Data exhaust or exhaust data is the trail of data left by the activities of an Internet or other computer system users during their online activity, behavior, and transactions. This is part of a broader category of unconventional data[1] that includes geospatial, network, and time-series data and may be useful for predictive analytics. Every visited website, clicked link, and even hovering with a mouse is collected, leaving behind a trail of data.[2] An enormous amount of often raw data are created, which can be in the form of cookies, temporary files, logfiles, storable choices, and more.[3] This information can help to improve the online experience, for example through customized content. It can be used to improve tracking trends and studying data exhaust also improves the user interface and the layout design. On the other hand, they can also compromise privacy, as they offer a valuable insight into the user's habits. For example, as the world's most popular website, Google, uses this data exhaust to refine the predictive value of their products.[4]

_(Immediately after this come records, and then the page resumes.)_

-- ==== Sys2Proof/Certificates/Slice0/Obligations.lean ====
section
/-! DEFINITION. The statements for the provers: what the step and reset leave (invariants), the rules of the shared
operations, and per family of commands under which conditions each command completes and with which next state. -/
section
open Sys2Proof Sys2Proof.Machine

/-- For every command c and state s whose queue is c followed by rest, step s is exec c on s with the queue rest. (log
5, spec/INDEX.md) -/
def Obligations.StepRunsFrontCommand : Prop :=
  ∀ (c : Instr) (rest : List Instr) (s : State),
  s.pending = c :: rest → step s = exec c { s with pending := rest }

/-- With no command waiting, a step answers the state unchanged. This is the model's choice, log entry 5. (log 5) -/
def Obligations.EmptyQueueIdles : Prop :=
  ∀ (s : State), s.pending = [] → step s = .next s

/-- State.reset has canonical tables, an empty queue, no session, no ticket, every lock free and a rollback count within
the 64 fuses. The device is BOOTING, no firmware runs, both epochs are 0, the fuses are those of an OT-6432 at
stepping 0 (the model's choice, log 1), every vector is masked, and every implemented fault source is enabled at its
minimum class. (R3, R93, R376, R512, R515, R520, R540, R548) -/
def Obligations.ResetStateIsSound : Prop :=
  State.reset.canonical ∧ State.reset.pending = [] ∧ State.reset.sessions = [] ∧ State.reset.tickets = [] ∧
(∀ n, lockOwner State.reset n = none) ∧ State.reset.fuses.svn ≤ 64 ∧
pwrState State.reset = PS_BOOTING ∧ fwReady State.reset = false ∧ hostEpoch State.reset = 0 ∧ fwEpoch State.reset = 0 ∧
State.reset.fuses.id = 0x00010000 ∧ State.reset.fuses.cap0 = 0x0004FF6F ∧ State.reset.fuses.cap1 = 0x000F3830 ∧
(∀ v, vectorMasked State.reset v = true) ∧
(∀ n, n < 256 → ∀ m, lookupN faultMin n = some m → srcCfg State.reset n = 128 + 16 * m + m)

/-- From every state whose tables are canonical, a step that answers a next state leaves every table canonical: keys
strictly rising and no entry equal to what an unlisted key reads as. (log 1, log 2, R14) -/
def Obligations.StepKeepsCanonicalTables : Prop :=
  ∀ (s t : State), s.canonical → step s = .next t → t.canonical

/-- From every state with canonical tables, a step leaves the fuses as they are or with more of them burned: ID, CAP0,
CAP1 and the vendor key hash are the same, the rollback count has not fallen and stays at most 64, a revoked vendor
key stays revoked, a fused owner key hash stays the same. (R547, R548, R3) -/
def Obligations.StepBurnsFusesOneWay : Prop :=
  ∀ (s t : State), s.canonical → step s = .next t → Fuses.Burned s.fuses t.fuses

/-- For every command c and state s with canonical tables, exec c s answers a next state t whose queue is that of s. A
step therefore takes exactly the front command off the queue. (log 5, R8) -/
def Obligations.EveryCommandAnswersAndKeepsTheQueue : Prop :=
  (∀ (c : Instr) (s : State), s.canonical → ∃ t, exec c s = .next t ∧ t.pending = s.pending) ∧
(∀ (s : State), s.canonical → ∃ t, step s = .next t ∧ t.pending = s.pending.tail)

/-- From every state with canonical tables, a command that answers a next state leaves unchanged: HBM, unless it is one
of BEAT_BOUNDARY, SYNCIN_EDGE, DENSITY_READOUT_START, DENSITY_READOUT_END, CORR_BANK_SWAP, CORR_DUMP_END,
SEGMENT_STOP_CLOSE, SEGMENT_END, SEGMENT_GAP_END, OVERFLOW_RESUME, BAR2_ACCESS, BURST_END, NVME_COMPLETION,
ETH_FRAME_RECEIVE, TX_DESCRIPTOR, FRAME_LAUNCH, COPY_POINT, PORST_N, WARM_RST_N, VDD_AON_LOSS, THERMAL_SHUTDOWN; DMA
SRAM, unless one of BEAT_BOUNDARY, SYNCIN_EDGE, HOST_RING_WRITE, DMA_START, DMA_ABORT, DMA_SRAM_WRITE,
DMA_CTRL_START, DMA_CTRL_ABORT, MOVE, LOOP, WAIT, WAIT_COMPLETE, WAIT_TIMEOUT, DMA_SIGNAL, DMA_END, BURST_END,
ETH_FRAME_RECEIVE, TX_DESCRIPTOR, FRAME_LAUNCH, PCIE_HOT_RESET, PERST_ASSERT, PCIE_SURPRISE_DOWN, STATE_ENTRY,
STAGGER_STEP, PORST_N, WARM_RST_N, VDD_AON_LOSS, THERMAL_SHUTDOWN, REGISTER_WRITE; the firmware slots of the boot
flash, unless one of FW_UPDATE, FW_UPDATE_END; slice SRAM, unless one of BEAT_BOUNDARY, SYNCIN_EDGE, WINDOW_LOAD,
PORST_N, WARM_RST_N, VDD_AON_LOSS, THERMAL_SHUTDOWN; the MSI-X table, unless one of PCIE_HOT_RESET, PERST_ASSERT,
PCIE_SURPRISE_DOWN, MSIX_UNMASK, PORST_N, WARM_RST_N, VDD_AON_LOSS, THERMAL_SHUTDOWN, REGISTER_WRITE; the locks,
unless one of BEAT_BOUNDARY, SYNCIN_EDGE, PPE_BUNDLE_ISSUE, PCIE_HOT_RESET, PERST_ASSERT, PCIE_SURPRISE_DOWN,
STATE_ENTRY, PORST_N, WARM_RST_N, VDD_AON_LOSS, THERMAL_SHUTDOWN, GLB_LOCK_READ, GLB_LOCK_RELEASE, PAIR_LO_READ,
REGISTER_WRITE; the values in force of shadowed registers, unless one of COMMIT_COPY, RESTART_RUN_START,
BEAT_BOUNDARY, SYNCIN_EDGE, COPY_POINT, STAGGER_STEP, PORST_N, WARM_RST_N, VDD_AON_LOSS, THERMAL_SHUTDOWN; the
mailbox memory, unless it is a Bisor command or one of those storesMbx names. (R43, R77, R93, R192, R335, R354,
R376, R542) -/
def Obligations.OnlyTheNamedCommandsTouchMemory : Prop :=
  ∀ (c : Instr) (s t : State), s.canonical → exec c s = .next t →
  (storesHbm c = false → t.hbm = s.hbm) ∧ (storesSram c = false → t.sram = s.sram) ∧
  (storesFlash c = false → t.flash = s.flash) ∧ (storesSlcRam c = false → t.slcRam = s.slcRam) ∧
  (storesMsix c = false → t.msix = s.msix) ∧ (changesLocks c = false → t.locks = s.locks) ∧
  (changesActive c = false → t.active = s.active) ∧ (storesMbx c = false → t.mbx = s.mbx)

/-- The role, network, BOOTING and length refusals come before the checks on the parameters and the state, and among
those the first that fails decides. The outcome is a bare refusal with that status; the effect is taken only when
every check passes. (R8) -/
def Obligations.FirstFailingCheckDecides : Prop :=
  ∀ (s : State) (op : Nat) (q : Req) (lenOk : Bool) (checks : List (Bool × Nat)) (effect : State),
  (∀ st, gate s op q lenOk = some st → command s op q lenOk checks effect = deny s op q st) ∧
  (∀ (a b : List (Bool × Nat)) (st : Nat), gate s op q lenOk = none → checks = a ++ (true, st) :: b → (∀ c ∈ a, c.1 = false) →
    command s op q lenOk checks effect = deny s op q st) ∧
  (gate s op q lenOk = none → (∀ c ∈ checks, c.1 = false) → command s op q lenOk checks effect = effect) ∧
  gate s op q lenOk =
    (if roleOk s op q = false then some ST_LOCKED
    else if isNet q.src = true ∧ op ∈ netLocked then some ST_LOCKED
    else if pwrState s = PS_BOOTING ∧ bootAllowed op = false then some ST_STATE
    else if lenOk = false then some ST_BAD_LENGTH else none)

/-- For every command row that is a Bisor request: when the operator's role forbids the opcode group, or the opcode is
one that is refused over the network and the request came over it (ST_LOCKED), or the device is BOOTING and the
opcode is not allowed then (ST_STATE), the outcome is that bare refusal, whatever its parameters. (R8, R513, R555) -/
def Obligations.EveryBisorCommandPassesTheGate : Prop :=
  ∀ (i : Instr) (op : Nat) (q : Req) (s : State) (st : Nat),
  requestOf i = some (op, q) → gate (arrivalOf i s) op q true = some st →
  exec i s = .next (deny (arrivalOf i s) op q st)

/-- For each of the commands named in isQuery, in every state, exec answers a next state that is the state at its
arrival with one reply to its requester: no register, table, memory or queue changes for any other reason. (R75, R5,
R43, R52, R133, R135, R167, R198, R227, R257, R331) -/
def Obligations.QueryCommandsOnlyReply : Prop :=
  ∀ (i : Instr) (op : Nat) (q : Req) (s : State),
  isQuery i = true → requestOf i = some (op, q) →
  ∃ payload, exec i s = .next (answer (arrivalOf i s) op q payload)

/-- For every reply: every register but MBX_HRSTATn, MBX_HRSEQn and MBX_HREPOCHn of its mailbox pair is unchanged; every
mailbox byte outside the written reply packet, of which at most 4,096 bytes are written (log 84), is unchanged; no
request of that source is in hand; every other field of the state is unchanged. A network reply writes no register
and no mailbox byte. (R66, R78, R72) -/
def Obligations.ReplyTouchesOnlyItsMailbox : Prop :=
  ∀ (s : State) (op : Nat) (q : Req) (payload : List Byte),
  let t := answer s op q payload
  let len := (replyPacket s op q (decide (0 < q.session)) payload).length
  OnlyReplied q s t ∧ t.inHand = s.inHand.filter (fun h => !sameSource h.req q) ∧
  (∀ n a, q.src = .mailbox n → a < 0x88000 + 0x1000 * n ∨ 0x88000 + 0x1000 * n + min 4096 len ≤ a → Mem.get t.mbx a = Mem.get s.mbx a)

/-- For a request from host mailbox n whose stamped epoch is the present host epoch, the reply packet stands from offset
0 of reply mailbox n (its first 4,096 bytes, log 84), MBX_HRSTATn is FULL with its length, MBX_HRSEQn holds the
request's sequence and MBX_HREPOCHn the firmware epoch, and the packet begins with magic, version, REPLY and the
device id. With an older epoch the reply is discarded: mailboxes, registers, vectors and outputs stay as they were.
(R66, R78, R91, R379) -/
def Obligations.ReplyLandsInItsMailbox : Prop :=
  ∀ (s : State) (op n : Nat) (q : Req) (payload : List Byte), q.src = .mailbox n →
  let t := answer s op q payload
  let pk := replyPacket s op q (decide (0 < q.session)) payload
  (q.epoch = hostEpoch s → pk.length < 65536 →
    Mem.read t.mbx (0x88000 + 0x1000 * n) (min 4096 pk.length) = pk.take 4096 ∧
    t.rf (MBX_HRSTAT n) 31 16 = pk.length ∧ t.rf (MBX_HRSTAT n) 1 0 = 1 ∧ t.rd (MBX_HRSEQ n) = q.seq ∧
    t.rd (MBX_HREPOCH n) = w32 (fwEpoch s) ∧
    pk.take 4 = b2 0xB150 ++ b1 1 ++ b1 (if 0 < q.session then 3 else 1) ∧ slice pk 4 4 = b4 (s.devId % 2 ^ 20) ∧
    slice pk 8 4 = bw q.seq ∧ slice pk 12 2 = b2 op ∧ slice pk 14 2 = b2 payload.length) ∧
  (q.epoch ≠ hostEpoch s → t = s.release q)

/-- While BOOTING, for a request whose role and source are not refused before: an opcode outside group 0x00, PWR_STATUS
and the commands of the Safety Net chapter is answered with ST_STATE whatever its length and parameters; each of the
allowed commands, when its own length and parameters pass, has exactly its effect. (R513) -/
def Obligations.BootingAnswersInTwoWays : Prop :=
  (∀ (i : Instr) (op : Nat) (q : Req) (s : State), requestOf i = some (op, q) → pwrState s = PS_BOOTING →
    roleOk (arrivalOf i s) op q = true → (isNet q.src && decide (op ∈ netLocked)) = false → bootAllowed op = false →
    exec i s = .next (deny (arrivalOf i s) op q ST_STATE)) ∧
  (∀ (s : State) (q : Req),
      pwrState s = PS_BOOTING → roleOk s 0x0000 q = true → (isNet q.src && decide (0x0000 ∈ netLocked)) = false →
      (decide (q.params.length ≤ 4068)) = true → firstFail [] = none →
      exec (.ping q) s = .next (reply s 0x0000 q ST_OK q.params)) ∧
  (∀ (s : State) (q : Req),
      pwrState s = PS_BOOTING → roleOk s 0x0001 q = true → (isNet q.src && decide (0x0001 ∈ netLocked)) = false →
      (q.params.length == 0) = true → firstFail [] = none →
      exec (.deviceIdGet q) s = .next (reply s 0x0001 q ST_OK (b4 s.devId ++ b2 (hostEpoch s) ++ b2 (fwEpoch s)))) ∧
  (∀ (s : State) (q : Req),
      let p := q.params
      pwrState s = PS_BOOTING → roleOk s 0x0002 q = true → (isNet q.src && decide (0x0002 ∈ netLocked)) = false →
      (p.length == 8) = true → firstFail [(decide (2 ^ 20 ≤ u32 p 0) || decide (2 ≤ u32 p 4), ST_BAD_PARAM)] = none →
      exec (.deviceIdSet q) s = .next (setDeviceId (reply s 0x0002 q ST_OK []) (u32 p 0) (u32 p 4 == 1))) ∧
  (∀ (s : State) (q : Req),
      pwrState s = PS_BOOTING → roleOk s 0x0003 q = true → (isNet q.src && decide (0x0003 ∈ netLocked)) = false →
      (q.params.length == 0) = true → firstFail [] = none →
      exec (.queryCaps q) s = .next (reply s 0x0003 q ST_OK (bw s.fuses.id ++ bw s.fuses.cap0 ++ bw s.fuses.cap1 ++ b4 (s.devId % 2 ^ 20) ++ b4 s.fwVersion))) ∧
  (∀ (s : State) (q : Req),
      let n := u16 q.params 0
      pwrState s = PS_BOOTING → roleOk s 0x0004 q = true → (isNet q.src && decide (0x0004 ∈ netLocked)) = false →
      (q.params.length == 4) = true → firstFail [(decide (256 ≤ n) || !zeroAt q.params 2 2, ST_BAD_PARAM)] = none →
      exec (.lockPeek q) s = .next (reply s 0x0004 q ST_OK (b4 (lockWord s n)))) ∧
  (∀ (s : State) (q : Req),
      pwrState s = PS_BOOTING → roleOk s 0x0E01 q = true → (isNet q.src && decide (0x0E01 ∈ netLocked)) = false →
      (q.params.length == 0) = true → firstFail [] = none →
      exec (.pwrStatus q) s = .next (reply s 0x0E01 q ST_OK ([PWR_STAT, PWR_WAKECFG, PWR_WAKESRC, PWR_OWLTMR, PWR_RSTCAUSE, PWR_TEMP, PWR_BOOTTIME, PWR_TRANSTIME].flatMap
            (fun a => bw (s.rd a))))) ∧
  (∀ (s : State) (q : Req),
      pwrState s = PS_BOOTING → roleOk s 0x0E10 q = true → (isNet q.src && decide (0x0E10 ∈ netLocked)) = false →
      (q.params.length == 0) = true → firstFail [] = none →
      exec (.fltStatus q) s = .next (reply s 0x0E10 q ST_OK (regsBytes s ([FLT_CLSPEND, FLT_FIRST, FLT_LOGSTAT, FLT_LOGSEQ, FLT_ESCCNT, FLT_FATALSRC] ++
            (List.range 8).map FLT_STICKY ++ (List.range 8).map FLT_RAILBAD)))) ∧
  (∀ (s : State) (q : Req),
      pwrState s = PS_BOOTING → roleOk s 0x0E11 q = true → (isNet q.src && decide (0x0E11 ∈ netLocked)) = false →
      (q.params.length == 68) = true → firstFail [(decide (16 ≤ u8 q.params 0) || !zeroAt q.params 1 3, ST_BAD_PARAM)] = none →
      exec (.fltAck q) s = .next (reply (ackEffect s q.params) 0x0E11 q ST_OK [])) ∧
  (∀ (s : State) (q : Req),
      let src := u8 q.params 0
      let v := u8 q.params 1
      pwrState s = PS_BOOTING → roleOk s 0x0E12 q = true → (isNet q.src && decide (0x0E12 ∈ netLocked)) = false →
      (q.params.length == 4) = true → firstFail [(srcAbsent s src, ST_UNIT_ABSENT), (!zeroAt q.params 2 2 || cfgByteBad src v, ST_BAD_PARAM)] = none →
      exec (.fltConfig q) s = .next (reply (setSrcCfg s src v) 0x0E12 q ST_OK [])) ∧
  (∀ (s : State) (q : Req),
      let mx := u16 q.params 4
      let r := logFrom s (u32 q.params 0) mx
      pwrState s = PS_BOOTING → roleOk s 0x0E13 q = true → (isNet q.src && decide (0x0E13 ∈ netLocked)) = false →
      (q.params.length == 8) = true → firstFail [(decide (mx < 1 ∨ 253 < mx) || !zeroAt q.params 6 2, ST_BAD_PARAM)] = none →
      exec (.logRead q) s = .next (reply s 0x0E13 q ST_OK (b4 r.1 ++ b2 r.2.length ++ b2 0 ++ r.2.flatMap entryBytes))) ∧
  (∀ (s : State) (q : Req),
      pwrState s = PS_BOOTING → roleOk s 0x0E14 q = true → (isNet q.src && decide (0x0E14 ∈ netLocked)) = false →
      (q.params.length == 0) = true → firstFail [] = none →
      exec (.logClear q) s = .next (reply (clearLog s) 0x0E14 q ST_OK [])) ∧
  (∀ (s : State) (q : Req),
      let p := q.params
      pwrState s = PS_BOOTING → roleOk s 0x0E15 q = true → (isNet q.src && decide (0x0E15 ∈ netLocked)) = false →
      (p.length == 8) = true → firstFail [(srcAbsent s (u8 p 0), ST_UNIT_ABSENT), (decide (3 < u8 p 1) || decide (1 < u32 p 4), ST_BAD_PARAM),
         (!s.rb FLT_TEST 0, ST_LOCKED)] = none →
      exec (.fltInject q) s = .next (reply (inject s (u8 p 0) (u8 p 1) (u16 p 2) (u32 p 4 == 1)) 0x0E15 q ST_OK [])) ∧
  (∀ (s : State) (q : Req),
      let l := bitList 64 (u64 q.params 0)
      pwrState s = PS_BOOTING → roleOk s 0x0E16 q = true → (isNet q.src && decide (0x0E16 ∈ netLocked)) = false →
      (q.params.length == 8) = true → firstFail [(l.any (fun e => !enginePresent s e), ST_UNIT_ABSENT)] = none →
      exec (.fltRelease q) s = .next (reply (forEach l s (fun e s => releaseEng s e)) 0x0E16 q ST_OK []))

The data that is collected by companies is often information that does not seem immediately useful. Although the information is not used by the company right away, it can be stored for future use or sold to someone else who can use the information. The data can help with quality control, performance, and revenue.[5] Unlike primary content, these data are not purposefully created by the user, who is often unaware of their very existence. A bank for example would consider as primary data information concerning the sums and parties of a transaction, whilst secondary data might include the percentage of transactions carried out at a cash machine instead of a real bank.[6]
Most medical devices emit some form of exhaust data, such as many pacemakers, dialysis machines, and cameras used during surgery.[7] The majority of this data is never captured, and is primarily abandoned after the surgery is completed, or the device makes its next routine check. Some issues have arisen regarding the use of the data captured by devices like pacemakers. This can lead to larger issues surrounding the use of this exhaust data.[8] Using electronic health records (EMR) for research poses a large number of challenges, the most prevalent being the amount of data there is. This surplus of data is too much for people to sort through and analyze, thus creating a need for algorithms.[9]
Although data exhaust is not a new concept, the ubiquity of internet-enabled gadgetry has exacerbated the scope and impacts of our passive digital trail. The collection and distribution of data thus generated is not illegal, but there are steps that must be taken to ensure that the use of this data is ethical. In order to ensure privacy of users, when the information is sold it can be anonymized. Also, users can be given the opportunity to opt-out of the selling of their information if they choose. Lastly, to build trust, websites can update their privacy policies so that they include all the data in which they will be collecting about the user.[10]